How is the kingship of Jesus Christ reflected in us who follow him?

Ezekiel’s meditation on God as the shepherd continues a recurring note over the last several weeks on leadership. For this prophet, and in this particular moment, the future realization of God’s promises involves the direct “shepherding” of the people by God. This is, after all, what seems to have been the original intention, when God first made a covenant with his chosen people. It was only due to their stubbornness and hardness of heart that he gave them a king. And in David that kingship took on its own significance, since God made a covenant with David, giving him an eternal throne.

When one reads the prophets, the question emerges: how can there be one shepherd, God, when there is also going to be a king forever from the line of David? We now know the answer: Christ himself is the Davidic king. He is also God.

In the Old Testament there were three primary offices instituted by anointing. Prophets were anointed, as a sign of their appointment to speak on God’s behalf to the people. Priests were anointed, as a sign of their role in offering sacrifices to maintain fellowship between people and God. And kings were anointed, a sign of their role in governing God’s people on earth.

The word Messiah in Hebrew, Christ in Greek, means “anointed one.” And so the early Church thought it quite clear that in assuming this role of the Messiah, the Christ, Jesus was true prophet, priest, and king—and it was important that he be all three. For a king alone would rule but would not reconcile. A priest alone would reconcile without giving order. A prophet alone would speak truth without giving the power to live in it. Christ our Lord is the fulfilment of all these roles: as prophet, he proclaims the truth of God’s kingdom; as priest, he reconciles us to God; as king, he empowers us to live a life of justice and virtue.

The Catechism of the Catholic Church, following ancient tradition, insists that in baptism we receive in some sense all three of these roles as we are incorporated into the body of Christ. As prophets we are given the mission to proclaim in word and deed the truth of God’s kingdom in the world. As priests we are asked to intercede for the world and reconcile it to God. In this sense, the priesthood of the whole Church and the ministerial priesthood are two sides to the same coin, ordered to one another.

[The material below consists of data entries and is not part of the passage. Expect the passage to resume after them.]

-- ==== Sys2Proof/Laws/Memory.lean ====
section
/-! SUPPORT. The data space: read after write, the frame of a write, and that every memory operation keeps the canonical
form and the bound on the addresses. -/

namespace Sys2Proof.Machine

/-! ## One byte -/

/-- A list in canonical form from `lo` on lists nothing below `lo`. -/
theorem lookupCell_below : ∀ {lo : Nat} {cs : List Host.Cell} {a : Nat}, wfCells lo cs = true → a < lo →
    lookupCell cs a = Memory.unlisted
  | _, [], _, _, _ => rfl
  | lo, (k, c) :: rest, a, h, hl => by
    simp only [wfCells, Bool.and_eq_true, decide_eq_true_eq] at h
    have hk : a ≠ k := by omega
    simp only [lookupCell, if_neg hk]
    exact lookupCell_below h.2 (by omega)

/-- A byte written is the byte read back. -/
theorem lookupCell_insertCell_same : ∀ {lo : Nat} {cs : List Host.Cell} {a : Nat} {b : Byte}, wfCells lo cs = true →
    lookupCell (insertCell cs a b) a = b
  | _, [], a, b, _ => by
    by_cases hb : b = Memory.unlisted <;> simp [insertCell, lookupCell, hb]
  | lo, (k, c) :: rest, a, b, h => by
    simp only [wfCells, Bool.and_eq_true, decide_eq_true_eq] at h
    unfold insertCell
    by_cases h1 : a < k
    · have hk : a ≠ k := by omega
      by_cases hb : b = Memory.unlisted
      · simp [h1, hb, lookupCell, hk, lookupCell_below h.2 (by omega : a < k + 1)]
      · simp [h1, hb, lookupCell]
    · by_cases h2 : a = k
      · subst h2
        by_cases hb : b = Memory.unlisted
        · simp [hb, lookupCell_below h.2 (by omega : a < a + 1)]
        · simp [hb, lookupCell]
      · simp [h1, h2, lookupCell, lookupCell_insertCell_same h.2]

/-- A write leaves every other byte alone. -/
theorem lookupCell_insertCell_other : ∀ {cs : List Host.Cell} {a : Nat} {b : Byte} {x : Nat}, x ≠ a →
    lookupCell (insertCell cs a b) x = lookupCell cs x
  | [], a, b, x, hx => by
    by_cases hb : b = Memory.unlisted <;> simp [insertCell, lookupCell, hb, hx]
  | (k, c) :: rest, a, b, x, hx => by
    unfold insertCell
    by_cases h1 : a < k
    · by_cases hb : b = Memory.unlisted <;> simp [h1, hb, lookupCell, hx]
    · by_cases h2 : a = k
      · subst h2
        by_cases hb : b = Memory.unlisted <;> simp [hb, lookupCell, hx]
      · simp only [h1, h2, if_false, lookupCell, lookupCell_insertCell_other hx]

/-- The canonical form from a higher bound on is one from a lower bound on. -/
theorem wfCells_mono {lo hi : Nat} {cs : List Host.Cell} (h : wfCells hi cs = true) (hl : lo ≤ hi) :
    wfCells lo cs = true := by
  cases cs with
  | nil => rfl
  | cons c rest =>
    simp only [wfCells, Bool.and_eq_true, decide_eq_true_eq] at h ⊢
    exact ⟨⟨by omega, h.1.2⟩, h.2⟩

/-- A write keeps the canonical form. -/
theorem wfCells_insertCell : ∀ {lo : Nat} {cs : List Host.Cell} {a : Nat} {b : Byte}, wfCells lo cs = true → lo ≤ a →
    wfCells lo (insertCell cs a b) = true
  | lo, [], a, b, _, hl => by
    by_cases hb : b = Memory.unlisted <;> simp [insertCell, wfCells, hb, hl]
  | lo, (k, c) :: rest, a, b, h, hl => by
    have h' := h
    simp only [wfCells, Bool.and_eq_true, decide_eq_true_eq] at h
    unfold insertCell
    by_cases h1 : a < k
    · by_cases hb : b = Memory.unlisted
      · simpa [h1, hb] using h'
      · simp [h1, hb, wfCells, hl, h.1.2, h.2]
    · by_cases h2 : a = k
      · subst h2
        by_cases hb : b = Memory.unlisted
        · simp only [h1, hb, if_true, if_false]
          exact wfCells_mono h.2 (by omega)
        · simp [hb, wfCells, hl, h.2]
      · simp only [h1, h2, if_false, wfCells, Bool.and_eq_true, decide_eq_true_eq]
        exact ⟨h.1, wfCells_insertCell h.2 (by omega)⟩

/-- A write below a bound lists nothing at or above it. -/
theorem insertCell_bound : ∀ {cs : List Host.Cell} {a : Nat} {b : Byte} {size : Nat}, (∀ c ∈ cs, c.1 < size) → a < size →
    ∀ c ∈ insertCell cs a b, c.1 < size
  | [], a, b, size, _, ha => by
    intro c hc
    by_cases hb : b = Memory.unlisted <;> simp [insertCell, hb] at hc
    subst hc; exact ha
  | (k, x) :: rest, a, b, size, h, ha => by
    intro c hc
    have hk := h (k, x) (by simp)
    have hr : ∀ c ∈ rest, c.1 < size := fun c hc => h c (by simp [hc])
    unfold insertCell at hc
    split at hc
    · split at hc
      · exact h c hc
      · rcases List.mem_cons.mp hc with rfl | hc
        · exact ha
        · exact h c hc
    · split at hc
      · split at hc
        · exact hr c hc
        · rcases List.mem_cons.mp hc with rfl | hc
          · exact ha
          · exact hr c hc
      · rcases List.mem_cons.mp hc with rfl | hc
        · exact hk
        · exact insertCell_bound hr ha c hc

/-! ## Bytes of a memory -/

theorem readByte_writeByte_same {m : Memory} (h : m.wf = true) (a : Nat) (b : Byte) :
    (m.writeByte a b).readByte a = b := lookupCell_insertCell_same h

theorem readByte_writeByte_other (m : Memory) {a x : Nat} (b : Byte) (h : x ≠ a) :
    (m.writeByte a b).readByte x = m.readByte x := lookupCell_insertCell_other h

theorem writeByte_wf {m : Memory} (h : m.wf = true) (a : Nat) (b : Byte) : (m.writeByte a b).wf = true :=
  wfCells_insertCell h (Nat.zero_le a)

/-! ## Several bytes -/

/-- A wide write leaves every byte outside it alone. -/
theorem readByte_writeLE_other : ∀ (n : Nat) (m : Memory) (a v x : Nat), (x < a ∨ a + n ≤ x) →
    (m.writeLE a n v).readByte x = m.readByte x
  | 0, _, _, _, _, _ => rfl
  | n + 1, m, a, v, x, h => by
    rw [Memory.writeLE, readByte_writeLE_other n _ _ _ _ (by omega), readByte_writeByte_other _ _ (by omega)]

/-- Byte `k` of a wide write is byte `k` of the value. -/
theorem readByte_writeLE_at : ∀ (n : Nat) (m : Memory) (a v k : Nat), m.wf = true → k < n →
    (m.writeLE a n v).readByte (a + k) = BitVec.ofNat 8 (v / 256 ^ k)
  | n + 1, m, a, v, 0, h, _ => by
    rw [Memory.writeLE, readByte_writeLE_other n _ _ _ _ (by omega)]
    simpa using readByte_writeByte_same h a _
  | n + 1, m, a, v, k + 1, h, hk => by
    have := readByte_writeLE_at n (m.writeByte a (BitVec.ofNat 8 v)) (a + 1) (v / 256) k (writeByte_wf h _ _)
      (by omega)
    rw [Memory.writeLE, show a + (k + 1) = a + 1 + k by omega, this, Nat.div_div_eq_div_mul, Nat.pow_succ', Nat.mul_comm]

theorem writeLE_wf : ∀ (n : Nat) {m : Memory} (a v : Nat), m.wf = true → (m.writeLE a n v).wf = true
  | 0, _, _, _, h => h
  | n + 1, _, _, _, h => writeLE_wf n _ _ (writeByte_wf h _ _)

theorem writeLE_bound : ∀ (n : Nat) {m : Memory} {a v size : Nat}, (∀ c ∈ m.cells, c.1 < size) → a + n ≤ size →
    ∀ c ∈ (m.writeLE a n v).cells, c.1 < size
  | 0, _, _, _, _, h, _ => h
  | n + 1, _, _, _, _, h, ha => writeLE_bound n (insertCell_bound h (by omega)) (by omega)

/-! ## What the host and the loader write -/

theorem hostWrites_wf (size : Nat) : ∀ (ws : List (Word × Byte)) {m : Memory}, m.wf = true →
    (hostWrites size ws m).wf = true
  | [], _, h => h
  | (a, b) :: rest, m, h => by
    unfold hostWrites
    split
    · exact hostWrites_wf size rest (writeByte_wf h _ _)
    · exact hostWrites_wf size rest h

theorem hostWrites_bound (size : Nat) : ∀ (ws : List (Word × Byte)) {m : Memory}, (∀ c ∈ m.cells, c.1 < size) →
    ∀ c ∈ (hostWrites size ws m).cells, c.1 < size
  | [], _, h => h
  | (a, b) :: rest, m, h => by
    unfold hostWrites
    split
    · exact hostWrites_bound size rest (insertCell_bound h (by assumption))
    · exact hostWrites_bound size rest h

theorem cellsOf_wf : ∀ (bs : List Byte) (a : Nat), wfCells a (cellsOf a bs) = true
  | [], _ => rfl
  | b :: rest, a => by
    unfold cellsOf
    split
    · exact wfCells_mono (cellsOf_wf rest (a + 1)) (by omega)
    · rename_i h
      simp [wfCells, h, cellsOf_wf rest (a + 1)]

theorem cellsOf_bound : ∀ (bs : List Byte) (a : Nat), ∀ c ∈ cellsOf a bs, c.1 < a + bs.length
  | [], _, c, h => by simp [cellsOf] at h
  | b :: rest, a, c, h => by
    unfold cellsOf at h
    split at h
    · have := cellsOf_bound rest (a + 1) c h; simp; omega
    · rcases List.mem_cons.mp h with rfl | h
      · simp
      · have := cellsOf_bound rest (a + 1) c h; simp; omega

end Sys2Proof.Machine
end

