-- ==== Sys2Proof/Laws/State.lean ====
section
/-! SUPPORT. One lemma per field and per update of State: what each register, pc and status operation leaves. -/

namespace Sys2Proof.Machine

variable (s : State) (r rd : Reg) (v t : Word) (e : Exc)

/-! ## Reading a register -/

@[simp] theorem getReg_zero : s.getReg 0#5 = 0#32 := by simp [State.getReg]

theorem getReg_of_ne (h : r ≠ 0) : s.getReg r = s.regs[r.toFin] := by rw [State.getReg, if_neg h]

/-- Two states with equal register files read equal registers. -/
theorem getReg_congr {s t : State} (h : t.regs = s.regs) (r : Reg) : t.getReg r = s.getReg r := by
  simp [State.getReg, h]

/-! ## `x[rd] <- v` -/

@[simp] theorem setReg_pc : (s.setReg rd v).pc = s.pc := by unfold State.setReg; split <;> rfl
@[simp] theorem setReg_data : (s.setReg rd v).data = s.data := by unfold State.setReg; split <;> rfl
@[simp] theorem setReg_status : (s.setReg rd v).status = s.status := by unfold State.setReg; split <;> rfl
@[simp] theorem setReg_image : (s.setReg rd v).image = s.image := by unfold State.setReg; split <;> rfl
@[simp] theorem setReg_params : (s.setReg rd v).params = s.params := by unfold State.setReg; split <;> rfl
@[simp] theorem setReg_draws : (s.setReg rd v).draws = s.draws := by unfold State.setReg; split <;> rfl

/-- Register 0 of the register file itself is never written. -/
@[simp] theorem setReg_regs_zero : (s.setReg rd v).regs[0] = s.regs[0] := by
  unfold State.setReg
  split
  · rfl
  · rename_i h
    have : rd.toNat ≠ 0 := fun hc => h (BitVec.eq_of_toNat_eq (by simpa using hc))
    simp [this]

/-! ## `pc <- t` -/

@[simp] theorem jump_regs : (s.jump t).regs = s.regs := rfl
@[simp] theorem jump_pc : (s.jump t).pc = t := rfl
@[simp] theorem jump_data : (s.jump t).data = s.data := rfl
@[simp] theorem jump_status : (s.jump t).status = s.status := rfl
@[simp] theorem jump_image : (s.jump t).image = s.image := rfl
@[simp] theorem jump_params : (s.jump t).params = s.params := rfl
@[simp] theorem jump_draws : (s.jump t).draws = s.draws := rfl
@[simp] theorem jump_getReg : (s.jump t).getReg r = s.getReg r := rfl

@[simp] theorem advance_regs : s.advance.regs = s.regs := rfl
@[simp] theorem advance_pc : s.advance.pc = s.pc + 1 := rfl
@[simp] theorem advance_data : s.advance.data = s.data := rfl
@[simp] theorem advance_status : s.advance.status = s.status := rfl
@[simp] theorem advance_image : s.advance.image = s.image := rfl
@[simp] theorem advance_params : s.advance.params = s.params := rfl
@[simp] theorem advance_draws : s.advance.draws = s.draws := rfl
@[simp] theorem advance_getReg : s.advance.getReg r = s.getReg r := rfl

/-! ## Taking an exception -/

@[simp] theorem raise_regs : (s.raise e).regs = s.regs := rfl
@[simp] theorem raise_pc : (s.raise e).pc = s.pc := rfl
@[simp] theorem raise_data : (s.raise e).data = s.data := rfl
@[simp] theorem raise_status : (s.raise e).status = .stopped e := rfl
@[simp] theorem raise_image : (s.raise e).image = s.image := rfl
@[simp] theorem raise_params : (s.raise e).params = s.params := rfl
@[simp] theorem raise_draws : (s.raise e).draws = s.draws := rfl
@[simp] theorem raise_getReg : (s.raise e).getReg r = s.getReg r := rfl

/-! ## Resumption after `break` -/

@[simp] theorem resumeBreak_regs : s.resumeBreak.regs = s.regs := rfl
@[simp] theorem resumeBreak_pc : s.resumeBreak.pc = s.pc + 1 := rfl
@[simp] theorem resumeBreak_data : s.resumeBreak.data = s.data := rfl
@[simp] theorem resumeBreak_status : s.resumeBreak.status = .running := rfl
@[simp] theorem resumeBreak_image : s.resumeBreak.image = s.image := rfl
@[simp] theorem resumeBreak_params : s.resumeBreak.params = s.params := rfl
@[simp] theorem resumeBreak_draws : s.resumeBreak.draws = s.draws := rfl

/-! ## What a host function leaves -/

variable (reply : HostReply)

@[simp] theorem hostEffect_pc : (s.hostEffect reply).pc = s.pc := by rw [State.hostEffect]
@[simp] theorem hostEffect_status : (s.hostEffect reply).status = s.status := by rw [State.hostEffect]
@[simp] theorem hostEffect_image : (s.hostEffect reply).image = s.image := by rw [State.hostEffect]
@[simp] theorem hostEffect_params : (s.hostEffect reply).params = s.params := by rw [State.hostEffect]
@[simp] theorem hostEffect_draws : (s.hostEffect reply).draws = s.draws + 1 := by rw [State.hostEffect]
@[simp] theorem hostEffect_regs : (s.hostEffect reply).regs = hostRegs s.regs reply.regs := by rw [State.hostEffect]
@[simp] theorem hostEffect_data :
    (s.hostEffect reply).data = hostWrites s.image.dataSize reply.writes s.data := by rw [State.hostEffect]

/-- The host resumes after `break` alone, and only under `BREAK_RESUME`. -/
theorem hostResume_eq_some {s t : State} :
    s.hostResume = some t ↔ s.status = .stopped .breakpoint ∧ s.params.breakResume = true ∧ s.resumeBreak = t := by
  unfold State.hostResume
  split <;> simp_all

end Sys2Proof.Machine
end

But how do we embody the kingly ministry of Christ? To be sure, this is a difficult question. For Catholics, the kingly ministry of Christ’s Church is hard to separate, historically, from the political power of the papacy in Europe until very recently—exemplified, perhaps, by that triple-tiara of the popes that was abandoned, controversially, in 1963, and which in part represented the temporal power of popes as not just ecclesiastical rule, but secular monarchs of a sort. That is an interesting can of worms for another day.

The Fathers of the Church, along with the medieval commentators and our current Catechism, seem pretty clear in their view that the kingly power of Christ is exercised, at least among the faithful, primarily by their reign over their own bodies. In other words, we exercise Christ’s kingly reign by ruling over our own passions and desires, by regulating our selves and forming our actions according to virtue rather than vice.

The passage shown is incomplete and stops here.